## What needs to be done
Return, word for word, the line that contains "let rp ← s.smul k' g" and every line after it through the end of the records.
───── Dataset extract
-- ==== Sys2Proof/Word.lean ====
section
/-! DEFINITION. The widths of the block (00_scope.md R6, R7): every value is an unsigned bit vector. -/

namespace Sys2Proof

/-- One byte: of the message buffer, and of the byte strings the hash provider works on (R9). -/
abbrev Byte := BitVec 8

/-- `WORD = 32`: a host bus access, a command word, a control register (R6). -/
abbrev HWord := BitVec 32

/-- `W = 256`: an operand value, a modulus, a coordinate, a scalar (R6). -/
abbrev Word := BitVec 256

/-- A byte offset in the 4096-byte register window, `0x000` to `0xFFF` (20_memory.md R60). -/
abbrev Offset := BitVec 12

end Sys2Proof
end

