-- ==== Sys2Proof/Machine/Bus.lean ====
section
/-! DEFINITION. The register window (20_memory.md R60 to R71): the map, reads, writes, the busy rule. -/

namespace Sys2Proof.Machine

/-- The configuration registers, in window order (20_memory.md R61). -/
inductive CfgReg where
  | modP | modN | curveA | curveB | genX | genY
  deriving DecidableEq, Repr

/-- A mapped word of the window (R61). -/
inductive Loc where
  | id | cmd | status | ctrl | msgLen | errcmd | rtag
  | cfg (c : CfgReg) (w : Fin 8)
  | reg (i : RIdx) (w : Fin 8)
  | ptX (j : PIdx) (w : Fin 8)
  | ptY (j : PIdx) (w : Fin 8)
  | ptInf (j : PIdx)
  | msg (q : Fin 64)
  deriving DecidableEq, Repr

/-- `ID`, "ASCII MMV1" (10_state.md R40). -/
def idWord : HWord := 0x4D4D5631

/-- The word index `n` of a wide register. -/
def wordIdx (n : Nat) : Fin 8 := ⟨n % 8, Nat.mod_lt n (by decide)⟩

/-- The `k`-th configuration register from `0x100` on. -/
def cfgAt : Nat → Option CfgReg
  | 0 => some .modP
  | 1 => some .modN
  | 2 => some .curveA
  | 3 => some .curveB
  | 4 => some .genX
  | 5 => some .genY
  | _ => none

/-- A word of the point block of `P[j]`, by its byte offset in the block's 0x80 bytes: x, y, `INF`, and a
hole from 0x44 on (R61). -/
def ptLoc (j : PIdx) (o : Nat) : Option Loc :=
  if o < 0x20 then some (.ptX j (wordIdx (o / 4)))
  else if o < 0x40 then some (.ptY j (wordIdx (o / 4)))
  else if o = 0x40 then some (.ptInf j)
  else none

/-- The register map (R61). An offset that is not a multiple of 4 names no word (R69). "Every offset not
listed is unmapped." -/
def locAt (off : Offset) : Option Loc :=
  let o := off.toNat
  if o % 4 ≠ 0 then none
  else if o < 0x100 then
    match o with
    | 0x000 => some .id
    | 0x004 => some .cmd
    | 0x008 => some .status
    | 0x00C => some .ctrl
    | 0x010 => some .msgLen
    | 0x014 => some .errcmd
    | 0x018 => some .rtag
    | _ => none
  else if o < 0x400 then (cfgAt ((o - 0x100) / 0x20)).map (fun c => .cfg c (wordIdx (o / 4)))
  else if o < 0x600 then some (.reg (regField ((o - 0x400) / 0x20)) (wordIdx (o / 4)))
  else if o < 0x800 then none
  else if o < 0xA00 then ptLoc (Fin.ofNat 4 ((o - 0x800) / 0x80)) ((o - 0x800) % 0x80)
  else if o < 0xC00 then none
  else if o < 0xD00 then some (.msg (Fin.ofNat 64 ((o - 0xC00) / 4)))
  else none

/-- Value of a configuration register. -/
def CurveConfig.get (c : CurveConfig) : CfgReg → Word
  | .modP   => c.modP
  | .modN   => c.modN
  | .curveA => c.curveA
  | .curveB => c.curveB
  | .genX   => c.genX
  | .genY   => c.genY

/-- Replace a configuration register. -/
def CurveConfig.set (c : CurveConfig) (r : CfgReg) (v : Word) : CurveConfig :=
  match r with
  | .modP   => { c with modP := v }
  | .modN   => { c with modN := v }
  | .curveA => { c with curveA := v }
  | .curveB => { c with curveB := v }
  | .genX   => { c with genX := v }
  | .genY   => { c with genY := v }

/-- The coordinate fields of a point: "When `INF = 1` the `x` and `y` words read as zero" (10_state.md R24). -/
def Point.coordX : Point → Word
  | .inf => 0
  | .aff x _ => x

def Point.coordY : Point → Word
  | .inf => 0
  | .aff _ y => y

/-- The `INF` word: the flag in bit 0, zeros elsewhere (R24). -/
def Point.infWord : Point → HWord
  | .inf => 1
  | .aff _ _ => 0

/-- A `MSG` word, bytes packed little-endian (R68). -/
def State.msgWord (s : State) (q : Fin 64) : HWord :=
  wordOfBytes (s.msgByte (4 * q)) (s.msgByte (4 * q + 1)) (s.msgByte (4 * q + 2)) (s.msgByte (4 * q + 3))

/-- What a read of a mapped word returns (R62). -/
def readLoc (s : State) : Loc → HWord
  | .id      => idWord
  | .cmd     => s.cmd
  | .status  => s.statusWord
  | .ctrl    => s.ctrlWord
  | .msgLen  => s.msgLen.setWidth 32
  | .errcmd  => s.errcmd
  | .rtag    => s.rtagWord
  | .cfg c w => wordOf (s.cfg.get c) w
  | .reg i w => wordOf (s.reg i).val w
  | .ptX j w => wordOf (s.pt j).coordX w
  | .ptY j w => wordOf (s.pt j).coordY w
  | .ptInf j => (s.pt j).infWord
  | .msg q   => s.msgWord q

/-- Reads the busy rule serves while `BUSY = 1` (R70). -/
def Loc.readableBusy : Loc → Bool
  | .id | .cmd | .status | .ctrl | .msgLen | .errcmd => true
  | .rtag | .cfg .. | .reg .. | .ptX .. | .ptY .. | .ptInf .. | .msg .. => false

/-- Registers that are not read-only (R61, R63). -/
def Loc.writable : Loc → Bool
  | .cmd | .status | .ctrl | .msgLen | .cfg .. | .reg .. | .msg .. => true
  | .id | .errcmd | .rtag | .ptX .. | .ptY .. | .ptInf .. => false

/-- Writes the busy rule accepts while `BUSY = 1`: `CTRL` alone (R70). -/
def Loc.writableBusy (l : Loc) : Bool := l == .ctrl

/-- Accepted write to word `w` of `R[i]` (R66): the slice replaced, the tag `INT`. -/
def State.writeReg (s : State) (i : RIdx) (w : Fin 8) (v : HWord) : State :=
  s.setReg i ⟨setWordOf (s.reg i).val w v, .int⟩

/-- Accepted write to word `w` of a configuration register, with demotion in the same step (R67). -/
def State.writeCfg (s : State) (c : CfgReg) (w : Fin 8) (v : HWord) : State :=
  { s.demote with cfg := s.cfg.set c (setWordOf (s.cfg.get c) w v) }

/-- `MSG[i] <- b`. -/
def State.setMsgByte (s : State) (i : Nat) (b : Byte) : State := { s with mem := s.mem.write (msgAddr i) b }

/-- Accepted write to a `MSG` word (R68). -/
def State.writeMsg (s : State) (q : Fin 64) (v : HWord) : State :=
  let i := 4 * q.val
  let s0 := s.setMsgByte i (byteOfWord v 0)
  let s1 := s0.setMsgByte (i + 1) (byteOfWord v 1)
  let s2 := s1.setMsgByte (i + 2) (byteOfWord v 2)
  s2.setMsgByte (i + 3) (byteOfWord v 3)

/-- Accepted write to `STATUS` (R65): bit 1 clears `DONE`, nothing else changes. -/
def State.writeStatus (s : State) (v : HWord) : State :=
  if v.getLsbD 1 then { s with done := false } else s

/-- Accepted write to `CTRL` (R65, 70_reset_and_hazards.md R311): bit 1 is a soft reset and the rest of the
word is then ignored; otherwise `IE <- v[0]`. -/
def State.writeCtrl (s : State) (v : HWord) : State :=
  if v.getLsbD 1 then s.resetBlock else { s with ie := v.getLsbD 0 }

/-- The effect of an accepted write (R64 to R68). A read-only register has none. -/
def writeLoc (s : State) (l : Loc) (v : HWord) : State :=
  match l with
  | .cmd     => s.accept v
  | .status  => s.writeStatus v
  | .ctrl    => s.writeCtrl v
  | .msgLen  => { s with msgLen := v.setWidth 9 }
  | .cfg c w => s.writeCfg c w v
  | .reg i w => s.writeReg i w v
  | .msg q   => s.writeMsg q v
  | .id | .errcmd | .rtag | .ptX .. | .ptY .. | .ptInf .. => s

/-- The word an access reaches: a 32-bit access at a mapped, aligned offset (R61, R69). -/
def target (off : Offset) (width : Nat) : Option Loc := if width = 4 then locAt off else none

/-- Answer an access. -/
def State.respond (s : State) (r : Response) : State := { s with response := some r }

/-- `MemRead` (R62): no state of the block changes. -/
def busRead (s : State) (off : Offset) (width : Nat) : State :=
  match target off width with
  | some l => if s.busy && !l.readableBusy then s.respond .error else s.respond (.data (readLoc s l))
  | none => s.respond .error

/-- `MemWrite` (R63): `ERROR` and no change, or `OKAY` and the target's effect. -/
def busWrite (s : State) (off : Offset) (width : Nat) (v : HWord) : State :=
  match target off width with
  | some l =>
    if l.writable && (!s.busy || l.writableBusy) then (writeLoc s l v).respond .okay
    else s.respond .error
  | none => s.respond .error

/-- One access of the host, an atomic step (R72). -/
def busStep (s : State) : Access → State
  | .read off width    => busRead s off width
  | .write off width v => busWrite s off width v

end Sys2Proof.Machine
end

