-- ==== Sys2Proof/Machine/Ecdsa.lean ====
section
/-! DEFINITION. Meanings of the ECDSA engine's commands but `NONCE` (44_ecdsa.md R215 to R217, R225, R230). -/

namespace Sys2Proof.Machine

/-- `raise e` unless `c`. -/
def require (c : Bool) (e : ErrKind) : Except ErrKind Unit := if c then .ok () else .error e

/-- R215: tag, zero test, `gen()`, `smul`, in that order; the three fields of `KEY` together. -/
def execKeygen (a : RIdx) (s : State) : Outcome :=
  finish s do
    elemOf s .n a
    require (s.val a != 0) .invalidSecret
    let g ← s.gen
    let q ← s.smul (s.val a) g
    return s.setKey ⟨true, (s.reg a).val, q⟩

/-- R216. -/
def execKeyclr (s : State) : Outcome := finish s (.ok (s.setKey KeySlot.empty))

/-- R217: `P[d] <- KEY.pub`, or `NoKey`. -/
def execPubkey (d : PIdx) (s : State) : Outcome :=
  finish s do
    require s.key.valid .noKey
    return s.setPt d s.key.pub

/-- The abscissa of `k'·G` for `SIGN`; the identity has none: `AbsentCoordinate` (R225, R227 (c)). -/
def pointX : Point → Except ErrKind Nat
  | .inf     => .error .absentCoordinate
  | .aff x _ => .ok x.toNat

/-- Low-s: "`if 2·s > n: s = n − s`" (R225, R227 (a)). -/
def lowS (n s : Nat) : Nat := if 2 * s > n then n - s else s

/-- The signature `(r, s)` of the hash `z` with nonce `k`, in the phases of R226. -/
def signature (s : State) (k z : Nat) : Except ErrKind (Nat × Nat) := do
  require s.key.valid .noKey
  let g ← s.gen
  let z' := z % s.n
  let k' := k % s.n
  require (k' != 0) .divisionByZero
  let rp ← s.smul k' g
  let x ← pointX rp
  let r := x % s.n
  let i ← inverter k' s.n
  return (r, lowS s.n ((z' + r * s.key.secret.toNat) % s.n * i % s.n))

/-- R225: `R[d] <- { r, FN }; R[a] <- { s, FN }`. "`d ≠ a` or the word is illegal": the decoder refuses
such a word (R92 (5)), and the meaning says the same of the ill-formed term (log 11). -/
def execSign (d a b c : RIdx) (s : State) : Outcome :=
  finish s do
    require (d != a) .illegalCommand
    let rs ← signature s (s.val b) (s.val c)
    return (s.setElem d .n rs.1).setElem a .n rs.2

/-- "`total ≠ INF and total.x = r mod p`" (R230). -/
def xEquals (r : Nat) : Point → Bool
  | .inf     => false
  | .aff x _ => x.toNat == r

/-- Whether `(r, s)` is a valid signature of `z` under the public key `Q` (R230, phases R231). -/
def signatureValid (st : State) (Q : Point) (r s z : Nat) : Except ErrKind Bool := do
  let g ← st.gen
  let z' := z % st.n
  let si ← inverter s st.n
  let u := z' * si % st.n
  let v := r * si % st.n
  let ug ← st.smul u g
  let vq ← st.smul v Q
  let total ← st.padd ug vq
  return xEquals (r % st.p) total

/-- R230: `r` and `s` are `FN` elements, `z` an integer operand. -/
def execVerify (d : PIdx) (a b c : RIdx) (s : State) : Outcome :=
  finish s do
    elemOf s .n a
    elemOf s .n b
    let ok ← signatureValid s (s.pt d) (s.val a) (s.val b) (s.val c)
    return s.setT ok

end Sys2Proof.Machine
end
──────────
## Finished task
  let rp ← s.smul k' g
  let x ← pointX rp
  let r := x % s.n
  let i ← inverter k' s.n
  return (r, lowS s.n ((z' + r * s.key.secret.toNat) % s.n * i % s.n))

/-- R225: `R[d] <- { r, FN }; R[a] <- { s, FN }`. "`d ≠ a` or the word is illegal": the decoder refuses
such a word (R92 (5)), and the meaning says the same of the ill-formed term (log 11). -/
def execSign (d a b c : RIdx) (s : State) : Outcome :=
  finish s do
    require (d != a) .illegalCommand
    let rs ← signature s (s.val b) (s.val c)
    return (s.setElem d .n rs.1).setElem a .n rs.2

/-- "`total ≠ INF and total.x = r mod p`" (R230). -/
def xEquals (r : Nat) : Point → Bool
  | .inf     => false
  | .aff x _ => x.toNat == r

/-- Whether `(r, s)` is a valid signature of `z` under the public key `Q` (R230, phases R231). -/
def signatureValid (st : State) (Q : Point) (r s z : Nat) : Except ErrKind Bool := do
  let g ← st.gen
  let z' := z % st.n
  let si ← inverter s st.n
  let u := z' * si % st.n
  let v := r * si % st.n
  let ug ← st.smul u g
  let vq ← st.smul v Q
  let total ← st.padd ug vq
  return xEquals (r % st.p) total

/-- R230: `r` and `s` are `FN` elements, `z` an integer operand. -/
def execVerify (d : PIdx) (a b c : RIdx) (s : State) : Outcome :=
  finish s do
    elemOf s .n a
    elemOf s .n b
    let ok ← signatureValid s (s.pt d) (s.val a) (s.val b) (s.val c)
    return s.setT ok

end Sys2Proof.Machine
end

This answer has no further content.